28/05/2008

PEREGRINAR A PÉ: Razões Teológicas e Antropológicas

José da Silva Lima,
revista “Teológica”, 2ª série, 36.2 (2001), pags. 403 a 413


Se no mundo cristão é sobretudo a partir da “paz da Igreja” que o fenómeno da peregrinação se vai intensificar, assumindo ou não uma herança de muitos séculos no judaísmo, o mesmo fenómeno, “fundamental na antropologia religiosa” constitui, através das culturas, do espaço e dos milénios, “um tempo forte de experiência religiosa colectiva e individual”.
No quadro religioso do Egipto antigo, os mortos eram conduzidos a Bonsiris, lugar da paixão osiriana, ou ao cumprimento dos mistérios de Abydos. Delfos, Delos ou a Ilha Santa, santuários consagrados ao culto de Apolo, eram pelos finais do séc. V a.C. lugar de “panegíricas”, festas públicas de assembleia em honra dos deuses e na presença da multidão peregrina.
Também nas origens da religião de Israel estão lugares de peregrinação ligados a santuários de culto cananeu de tradição insigne, como Siquém ou Hebron, ou de religiosa devoção como Silo.
No coração dos Islamismo, a peregrinação a Meca é inevitável, voltando-se os sunitas para o túmulo do Profeta em Medina e os chiitas para as cidades santas de Karbalá (no Iraque) ou de Mashad.
Na Índia, Benarés ou Gaya confirma o dado fundamental da peregrinação humana como estruturante, como o faz a tradição nipónica com a peregrinação búdica Shikoka aos 80 santuários.
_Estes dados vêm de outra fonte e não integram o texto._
/-! ## Memory cells (13_memory_and_address_cells.md, 04_memory_spaces.md) -/

/-- R225 to R229, R231, R235, R237, R243: the global loads of a memory cell. LD sends a read of the sector that its address names (a Q4 row: 96 bytes, two result
tokens with a head and a tail mark), RLD one of the four copies of a REPLICA sector or of a communicator's, SIGLD one of an aligned word, an acquire with a threshold
in lane 0 of R that holds the cell's later accesses; each awaits its results in issue order. PREF sends no token. A null or an empty address lane sends a null.

R229, R225: a global access of a cell at a misaligned address is refused with 0x122, one above the address space or in the scratch window with 0x123, and one
whose placement its instruction does not allow with 0x124: the tokens are consumed, and nothing is sent. -/
def Obligations.CellLoads : Prop :=
  (∀ (f : EFields) (s : State) (e : ERef) (x : Elem) (i : Ins) (a : W64) (w : W) (ls : List Leaf) (ps : List Piece) (ts : List Nat) (sec : W64) (die : Nat),
    sec = BitVec.ofNat 64 (a.toNat / 64 * 64) → die = (s.region e.r).die →
    (CellFires s e x {} false i → i.l.va = none →
      exec (.ld f) s = .next (s.fired e i fun w => w.flyBoth e 1 i.nullOut 0) ∧ exec (.rld f) s = .next (s.fired e i fun w => w.flyBoth e 1 i.nullOut 0)) ∧
    (CellFires s e x {} false i → i.l.va = some a → f.fmt ≠ 5 → CellPlaced s e sec 64 1 .read (.near die) w ls ps ts →
      exec (.ld f) s = .next (s.cellSent e i sec w ls ps ts
        (fun _ => { kind := .read, size := 64, acq := decide (f.mod.toNat % 8 ≠ 0), scope := f.mod.toNat % 8, fmt := f.fmt.toNat })
        fun id w => w.awaitResult e id (i.mark {}))) ∧
    (CellFires s e x {} false i → i.l.va = some a → f.fmt = 5 → CellPlaced s e a 96 32 .read (.near die) w ls ps ts →
      exec (.ld f) s = .next (s.cellSent e i a w ls ps ts
        (fun _ => { kind := .read, size := 96, acq := decide (f.mod.toNat % 8 ≠ 0), scope := f.mod.toNat % 8, fmt := 5 })
        fun id w => (w.awaitResult e id { i.markOnly {} with head := true, tail := false, last := false }).awaitResult e id
          { i.markOnly {} with head := false, tail := true })) ∧
    (CellFires s e x {} false i → i.l.va = some a → f.imm.toNat < 8 → CellPlaced s e sec 64 1 .read .dies w ls ps ts → (∀ l ∈ ls, l.place = 2) →
      exec (.rld f) s = .next (s.cellSent e i sec w ls ps ts
        (fun _ => { kind := .rld f.imm.toNat 0, acq := decide (f.mod.toNat % 8 ≠ 0), scope := f.mod.toNat % 8, fmt := f.fmt.toNat })
        fun id w => w.awaitResult e id (i.mark {}))) ∧
    (CellFires s e x {} false i → i.l.va = some a → 8 ≤ f.imm.toNat → CellPlaced s e sec 64 1 .read .home w ls ps ts →
      exec (.rld f) s = .next (s.cellSent e i sec w ls ps ts
        (fun _ => { kind := .rld (f.imm.toNat % 8) (f.imm.toNat / 8), acq := decide (f.mod.toNat % 8 ≠ 0), scope := f.mod.toNat % 8, fmt := f.fmt.toNat
                    comm := f.imm.toNat / 8 })
        fun id w => w.awaitResult e id (i.mark {}))) ∧
    (CellFires s e x { r := true } false i → i.l.va = some a → i.r.null = false → CellPlaced s e a 8 8 .read (.near die) w ls ps ts →
      (∀ l ∈ ls, l.place < 3 ∨ f.mod.toNat % 8 = 5) →
      exec (.sigld f) s = .next (s.cellSent e i a w ls ps ts (fun _ => { kind := .read, size := 8, acq := true, scope := f.mod.toNat % 8, watch := true })
        fun id w => (w.awaitResult e id (i.mark {})).setElem e fun x =>
          { x with sig := some { va := a, thr := if i.r.emptyAt 0 then 0 else (i.r.lane 0).toNat, first := w.ns, req := some id } })) ∧
    (∀ k l o, Fires s e x {} i → i.l.va = some a → a.toNat < 2 ^ 56 → inScratch a = false →
      ((W.of s).consume e i).lookup (((W.of s).consume e i).unitsOf (.elem e.r e.cell e.slot)) (((W.of s).consume e i).region e.r).part a .none = .ok l o k →
      exec (.pref f) s = .next (s.fired e i fun w => (w.placed (.elem e.r e.cell e.slot) (w.region e.r).part a 1 .none .home 0xA).1)) ∧
    (Fires s e x {} i → (i.l.va = none ∨ ∃ b, i.l.va = some b ∧ 2 ^ 56 ≤ b.toNat) → exec (.pref f) s = .next (s.fired e i id))) ∧
  (∀ (f : EFields) (s : State) (e : ERef) (x : Elem) (i : Ins) (a : W64), i.l.va = some a →
    (CellFires s e x {} false i → f.fmt = 5 → a.toNat % 32 ≠ 0 → exec (.ld f) s = .next (s.fired e i fun w => w.raiseElem e 0x122 a (some i.l))) ∧
    (CellFires s e x { r := true } false i → i.r.null = false → a.toNat % 8 ≠ 0 →
      exec (.sigld f) s = .next (s.fired e i fun w => w.raiseElem e 0x122 a (some i.l))) ∧
    (CellFires s e x {} false i → f.fmt ≠ 5 → 2 ^ 56 ≤ a.toNat ∨ inScratch a = true → a.toNat % 64 = 0 →
      exec (.ld f) s = .next (s.fired e i fun w => w.raiseElem e 0x123 a (some i.l))) ∧
    (∀ w ls ps ts, CellFires s e x {} false i → f.imm.toNat < 8 → a.toNat % 64 = 0 → CellPlaced s e a 64 1 .read .dies w ls ps ts →
      (∃ l ∈ ls, l.place ≠ 2) → exec (.rld f) s = .next (((w.consume e i).raiseElem e 0x124 a (some i.l)).commit s)))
No Cristianismo, e sobretudo a partir do século IV, “a migração peregrina vai, ao longo dos séculos da Idade Média, estabelecer-se neste triângulo da Cristandade definido por Jerusalém, Roma e Compostela” : Jerusalém, como teatro do mistério redentor, centro do mundo criado, lugar da segunda vinda de Cristo e figura, anúncio, construção da Jerusalém celeste, a única Cidade Santa ; Roma, como lugar dos Apóstolos (Limina Apostolorum), onde (estão) os túmulos de Pedro e Paulo e todos os monumentos dos mártires da Fé ; nos confins do lado do poente do mundo conhecido, Compostela, onde o culto do apóstolo Santiago o Maior animará o combate libertador da presença infiel na Península Ibérica.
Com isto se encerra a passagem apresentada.